§ Directions:
Search the records below for the word "Within". Pull out each line that has it.

= = = =

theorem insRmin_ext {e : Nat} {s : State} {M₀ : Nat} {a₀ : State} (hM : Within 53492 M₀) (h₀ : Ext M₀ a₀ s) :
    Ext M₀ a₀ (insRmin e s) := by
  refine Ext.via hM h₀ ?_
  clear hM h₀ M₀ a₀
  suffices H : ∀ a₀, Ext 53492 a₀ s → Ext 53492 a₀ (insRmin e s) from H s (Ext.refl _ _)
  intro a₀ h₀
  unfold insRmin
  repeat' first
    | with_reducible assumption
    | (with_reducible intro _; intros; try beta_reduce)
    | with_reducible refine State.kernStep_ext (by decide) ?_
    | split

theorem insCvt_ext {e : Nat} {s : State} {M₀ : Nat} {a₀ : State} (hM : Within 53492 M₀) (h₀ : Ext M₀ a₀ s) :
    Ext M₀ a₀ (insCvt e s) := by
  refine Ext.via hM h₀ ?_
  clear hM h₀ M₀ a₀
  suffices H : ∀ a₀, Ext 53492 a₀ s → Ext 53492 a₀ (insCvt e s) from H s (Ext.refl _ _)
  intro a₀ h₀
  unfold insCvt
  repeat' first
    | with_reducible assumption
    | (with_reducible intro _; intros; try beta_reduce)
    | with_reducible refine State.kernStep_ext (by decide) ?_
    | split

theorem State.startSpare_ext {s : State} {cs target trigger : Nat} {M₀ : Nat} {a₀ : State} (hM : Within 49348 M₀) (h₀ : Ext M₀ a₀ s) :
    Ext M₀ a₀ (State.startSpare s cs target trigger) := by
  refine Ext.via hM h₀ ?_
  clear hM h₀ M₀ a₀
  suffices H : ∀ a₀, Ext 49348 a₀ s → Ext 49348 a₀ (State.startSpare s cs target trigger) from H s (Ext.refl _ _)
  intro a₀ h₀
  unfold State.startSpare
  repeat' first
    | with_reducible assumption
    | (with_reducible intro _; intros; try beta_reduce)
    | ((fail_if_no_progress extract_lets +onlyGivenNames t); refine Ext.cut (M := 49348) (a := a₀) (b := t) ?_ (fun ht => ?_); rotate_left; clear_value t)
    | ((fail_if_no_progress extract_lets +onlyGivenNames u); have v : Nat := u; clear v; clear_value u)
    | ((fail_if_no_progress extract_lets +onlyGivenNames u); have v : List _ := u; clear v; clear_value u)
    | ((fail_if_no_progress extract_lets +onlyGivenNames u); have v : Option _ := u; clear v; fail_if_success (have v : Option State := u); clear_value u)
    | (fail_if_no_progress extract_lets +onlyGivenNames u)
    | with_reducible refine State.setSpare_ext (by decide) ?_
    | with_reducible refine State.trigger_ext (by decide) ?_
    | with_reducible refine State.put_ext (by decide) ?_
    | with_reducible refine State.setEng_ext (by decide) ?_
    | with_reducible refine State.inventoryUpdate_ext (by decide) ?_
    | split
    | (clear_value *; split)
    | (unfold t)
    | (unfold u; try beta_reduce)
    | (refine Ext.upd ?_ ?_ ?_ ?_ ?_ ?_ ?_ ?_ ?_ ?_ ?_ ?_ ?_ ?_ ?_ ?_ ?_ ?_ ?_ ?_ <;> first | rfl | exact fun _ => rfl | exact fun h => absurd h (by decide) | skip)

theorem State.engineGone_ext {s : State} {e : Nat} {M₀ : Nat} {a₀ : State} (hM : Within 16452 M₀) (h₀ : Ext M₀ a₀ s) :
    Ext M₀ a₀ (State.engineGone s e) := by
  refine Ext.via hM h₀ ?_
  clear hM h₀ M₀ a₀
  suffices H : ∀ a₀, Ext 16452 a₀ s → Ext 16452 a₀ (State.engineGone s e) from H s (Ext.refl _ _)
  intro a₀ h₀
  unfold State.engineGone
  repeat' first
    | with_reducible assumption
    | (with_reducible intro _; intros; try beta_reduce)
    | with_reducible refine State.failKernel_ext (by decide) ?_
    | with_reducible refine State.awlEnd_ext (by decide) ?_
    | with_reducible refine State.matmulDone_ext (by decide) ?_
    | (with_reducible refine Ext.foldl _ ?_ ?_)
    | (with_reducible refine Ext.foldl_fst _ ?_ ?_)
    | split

= = = =

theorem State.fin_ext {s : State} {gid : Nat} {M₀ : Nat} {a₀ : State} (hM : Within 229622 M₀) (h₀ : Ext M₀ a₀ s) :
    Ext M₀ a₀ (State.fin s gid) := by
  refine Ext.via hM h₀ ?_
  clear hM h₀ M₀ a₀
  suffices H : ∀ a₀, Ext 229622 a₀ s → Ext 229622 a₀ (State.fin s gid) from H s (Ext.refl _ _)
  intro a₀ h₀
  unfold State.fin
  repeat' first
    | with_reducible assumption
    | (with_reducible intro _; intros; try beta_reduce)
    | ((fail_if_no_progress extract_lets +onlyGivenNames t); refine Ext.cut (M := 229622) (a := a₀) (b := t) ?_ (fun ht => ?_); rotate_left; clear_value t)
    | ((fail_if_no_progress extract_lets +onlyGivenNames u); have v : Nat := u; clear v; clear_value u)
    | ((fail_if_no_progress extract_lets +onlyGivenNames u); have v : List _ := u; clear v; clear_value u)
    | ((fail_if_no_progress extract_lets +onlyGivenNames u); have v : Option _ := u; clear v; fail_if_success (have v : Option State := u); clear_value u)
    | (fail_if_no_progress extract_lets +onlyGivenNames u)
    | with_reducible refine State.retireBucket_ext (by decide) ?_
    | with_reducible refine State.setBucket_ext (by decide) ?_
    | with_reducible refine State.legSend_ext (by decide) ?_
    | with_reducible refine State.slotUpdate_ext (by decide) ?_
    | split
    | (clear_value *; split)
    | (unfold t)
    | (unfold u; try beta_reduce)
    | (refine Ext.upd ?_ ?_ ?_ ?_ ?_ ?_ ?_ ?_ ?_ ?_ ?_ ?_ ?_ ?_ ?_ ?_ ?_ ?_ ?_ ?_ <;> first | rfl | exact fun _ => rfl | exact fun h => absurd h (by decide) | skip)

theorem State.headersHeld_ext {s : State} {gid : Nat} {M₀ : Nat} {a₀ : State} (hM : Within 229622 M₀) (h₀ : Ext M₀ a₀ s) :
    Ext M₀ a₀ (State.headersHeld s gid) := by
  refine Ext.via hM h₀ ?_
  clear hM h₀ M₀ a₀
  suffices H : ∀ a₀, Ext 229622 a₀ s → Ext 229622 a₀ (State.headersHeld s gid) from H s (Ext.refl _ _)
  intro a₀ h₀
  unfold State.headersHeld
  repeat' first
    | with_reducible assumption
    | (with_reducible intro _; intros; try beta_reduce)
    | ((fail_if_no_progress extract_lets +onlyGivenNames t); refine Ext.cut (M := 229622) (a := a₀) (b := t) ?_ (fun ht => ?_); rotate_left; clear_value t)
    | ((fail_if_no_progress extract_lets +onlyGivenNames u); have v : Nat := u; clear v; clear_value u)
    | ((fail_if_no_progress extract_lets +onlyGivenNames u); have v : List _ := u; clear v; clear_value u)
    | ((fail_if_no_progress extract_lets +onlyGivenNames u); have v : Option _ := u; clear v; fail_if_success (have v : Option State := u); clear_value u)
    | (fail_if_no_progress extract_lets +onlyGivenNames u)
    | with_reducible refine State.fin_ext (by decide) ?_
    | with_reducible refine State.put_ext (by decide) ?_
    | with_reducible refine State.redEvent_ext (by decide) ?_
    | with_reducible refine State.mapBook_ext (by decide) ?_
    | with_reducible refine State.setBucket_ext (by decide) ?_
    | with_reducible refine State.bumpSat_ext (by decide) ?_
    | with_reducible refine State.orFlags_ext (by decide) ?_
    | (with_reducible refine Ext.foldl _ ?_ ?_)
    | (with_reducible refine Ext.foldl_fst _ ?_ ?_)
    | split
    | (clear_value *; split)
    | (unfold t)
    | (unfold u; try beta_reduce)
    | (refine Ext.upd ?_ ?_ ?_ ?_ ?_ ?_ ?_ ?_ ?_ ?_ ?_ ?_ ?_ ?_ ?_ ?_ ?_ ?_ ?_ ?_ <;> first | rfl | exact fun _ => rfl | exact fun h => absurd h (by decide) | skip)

= = = =

§ Task result:
theorem insRmin_ext {e : Nat} {s : State} {M₀ : Nat} {a₀ : State} (hM : Within 53492 M₀) (h₀ : Ext M₀ a₀ s) :
theorem insCvt_ext {e : Nat} {s : State} {M₀ : Nat} {a₀ : State} (hM : Within 53492 M₀) (h₀ : Ext M₀ a₀ s) :
theorem State.startSpare_ext {s : State} {cs target trigger : Nat} {M₀ : Nat} {a₀ : State} (hM : Within 49348 M₀) (h₀ : Ext M₀ a₀ s) :
theorem State.engineGone_ext {s : State} {e : Nat} {M₀ : Nat} {a₀ : State} (hM : Within 16452 M₀) (h₀ : Ext M₀ a₀ s) :
theorem State.fin_ext {s : State} {gid : Nat} {M₀ : Nat} {a₀ : State} (hM : Within 229622 M₀) (h₀ : Ext M₀ a₀ s) :
theorem State.headersHeld_ext {s : State} {gid : Nat} {M₀ : Nat} {a₀ : State} (hM : Within 229622 M₀) (h₀ : Ext M₀ a₀ s) :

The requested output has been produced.